After working alongside this agents for several hours the obvious point is that humans are being outsmarted mainly because of a computation perspective. As Sam Altman often says, AI is becoming more and more computation based and less and less data based. An AutoML agent beats a human because in half an hour he is able to evaluate over 50 models trying any different kind of pipelines and ensemble method. That's the real work being done. For sure the genetic algorithm search helps a lot, but the core that enable the magic to happen is the computational power.
I think this might be the key takeaway I got from the whole Kaggle Conference and the Google Next '19 Conference as well (that was held alongside the Kaggle one). The real big advancement in AI today are made on the computing side, more then on the algorithm side. At the end of the day aren't neural networks just 'stupidly' over-parametrized linear regression ensembles? We don't really know why neural nets converge so efficiently, we just feed them computational power and we get back correct labels, sweet!
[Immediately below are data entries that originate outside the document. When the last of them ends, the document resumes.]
-- ==== Sys2Proof/Machine/Arith.lean ====
section
/-! DEFINITION. The manual's arithmetic (spec/00_scope.md, Rounding and arithmetic; Units and ranges), lane sets, and
the in-place change of one entry of a table. -/

namespace Sys2Proof.Machine

open Sys2Proof

/-! ### Ranges (spec/00_scope.md, Units and ranges) -/

/-- 2^38: positions lie in −2^38 to +2^38 fu. -/
def posBound : Int := 274877906944
/-- 2^39: offsets lie in −2^39 to +2^39 fu (R41). -/
def offBound : Int := 549755813888
/-- A scale of 65536 means full speed. -/
def fullScale : Nat := 65536
/-- The commissioning scale (R9, R168). -/
def commissioningScale : Nat := 4096
/-- The greatest acceleration. -/
def accMax : Nat := 1048575
/-- 2^24: the greatest Vmax and trackTol. -/
def vmaxMax : Nat := 16777216
/-- 2^20: the greatest followLimit. -/
def followMax : Nat := 1048576
/-- The greatest lens user value. -/
def userMax : Int := 1000000

/-! ### Clamps and rounding -/

/-- "Clamped to [lo, hi]". -/
def clampInt (lo hi x : Int) : Int := if x < lo then lo else if hi < x then hi else x
/-- "Clamped to [lo, hi]" for counts. -/
def clampNat (lo hi x : Nat) : Nat := if x < lo then lo else if hi < x then hi else x
/-- trunc of a quotient: toward zero. -/
def truncDiv (a b : Int) : Int := Int.tdiv a b
/-- floor of a quotient: toward minus infinity. -/
def floorDiv (a b : Int) : Int := Int.fdiv a b
/-- ceil of a quotient: toward plus infinity. -/
def ceilDiv (a b : Int) : Int := -(Int.fdiv (-a) b)
/-- |x| as a count. -/
def mag (x : Int) : Nat := x.natAbs
/-- A position clamped to its range. -/
def clampPos (x : Int) : Int := clampInt (-posBound) posBound x
/-- An offset held to its range (R51). -/
def clampOff (x : Int) : Int := clampInt (-offBound) offBound x
/-- x lies in −2^38 to +2^38. -/
def inPosRange (x : Int) : Bool := -posBound ≤ x && x ≤ posBound

/-! ### Lane sets (R186) -/

/-- Lane l is in the set. -/
def LaneSet.has (ls : LaneSet) (l : Lane) : Bool := ls.getLsbD l.val
/-- The lanes of a set in ascending index. -/
def LaneSet.members (ls : LaneSet) : List Lane := (List.finRange 12).filter fun l => LaneSet.has ls l
/-- The indices a set names, those outside 0 to 11 included (R187). -/
def LaneSet.indices (ls : LaneSet) : List Nat := (List.range 16).filter fun i => ls.getLsbD i
/-- The number of lanes of a set. -/
def LaneSet.count (ls : LaneSet) : Nat := (LaneSet.members ls).length
/-- Every index the set names lies in 0 to 11 (R104, R92). -/
def LaneSet.inRange (ls : LaneSet) : Bool := (LaneSet.indices ls).all fun i => i < 12
/-- The set of the lanes that satisfy f. -/
def LaneSet.ofPred (f : Lane → Bool) : LaneSet :=
  (List.finRange 12).foldl (fun acc l => if f l then acc ||| (1#16 <<< l.val) else acc) 0
/-- The set names FOCUS, IRIS or ZOOM (lanes 6 to 8). -/
def LaneSet.hasLens (ls : LaneSet) : Bool := ls.getLsbD 6 || ls.getLsbD 7 || ls.getLsbD 8

/-- A table index given as a number. -/
def indexOf (n i : Nat) : Option (Fin n) := if h : i < n then some ⟨i, h⟩ else none

/-! ### One entry of a table -/

/-- The table with entry i changed by f. -/
def updAt {α : Type} {n : Nat} (v : Vector α n) (i : Fin n) (f : α → α) : Vector α n := v.set i.val (f v[i]) i.isLt

/-- The table with every entry changed by f. -/
def mapAll {α β : Type} {n : Nat} (v : Vector α n) (f : Fin n → α → β) : Vector β n := Vector.ofFn fun i => f i v[i]

/-- A change made for each of a list of indices in turn. -/
def forEach {α : Type} (is : List α) (f : α → State → State) (s : State) : State := is.foldl (fun s i => f i s) s

/-- All lanes in ascending index. -/
def allLanes : List Lane := List.finRange 12
/-- All ports in ascending number. -/
def allPorts : List Port := List.finRange 4

end Sys2Proof.Machine
end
If this sounds like an exageration, let me just introduce you to the new Google TPU v3 that appeared at the Google Next '19. So there is the old good CPU, the cooler GPU, originally used for computer graphic but lately revived to train deep neural networks, and now the new guy: the TPU (Tensor Processing Unit). Put simply TPU is a piece of hardware specifically designed to train deep neural networks. What is so cool about it? You guessed it: speed.
The most astonishing session for me at Google Next '19 was in fact the talk on Google TPU (v3), where they were showing how fast they became. The talk was pretty interesting (and techinical) and if you have the background I highly encourage you to have a look at it here, the main fact is that they trained a full ResNet from scratch during the talk in less than 30 minutes!. I couldn't believe my eyes.
We actually put some old-school Machine Learning work into the Hackathon, and it paid out.The real secret for winning tough was embracing the new direction in AI: is all about computing. Auto Machine Learning will probably arrive to outperform humans in most of Machine Leaning tasks soon, and quoting from SunTzu 'if you can't defeat them, make them friends'.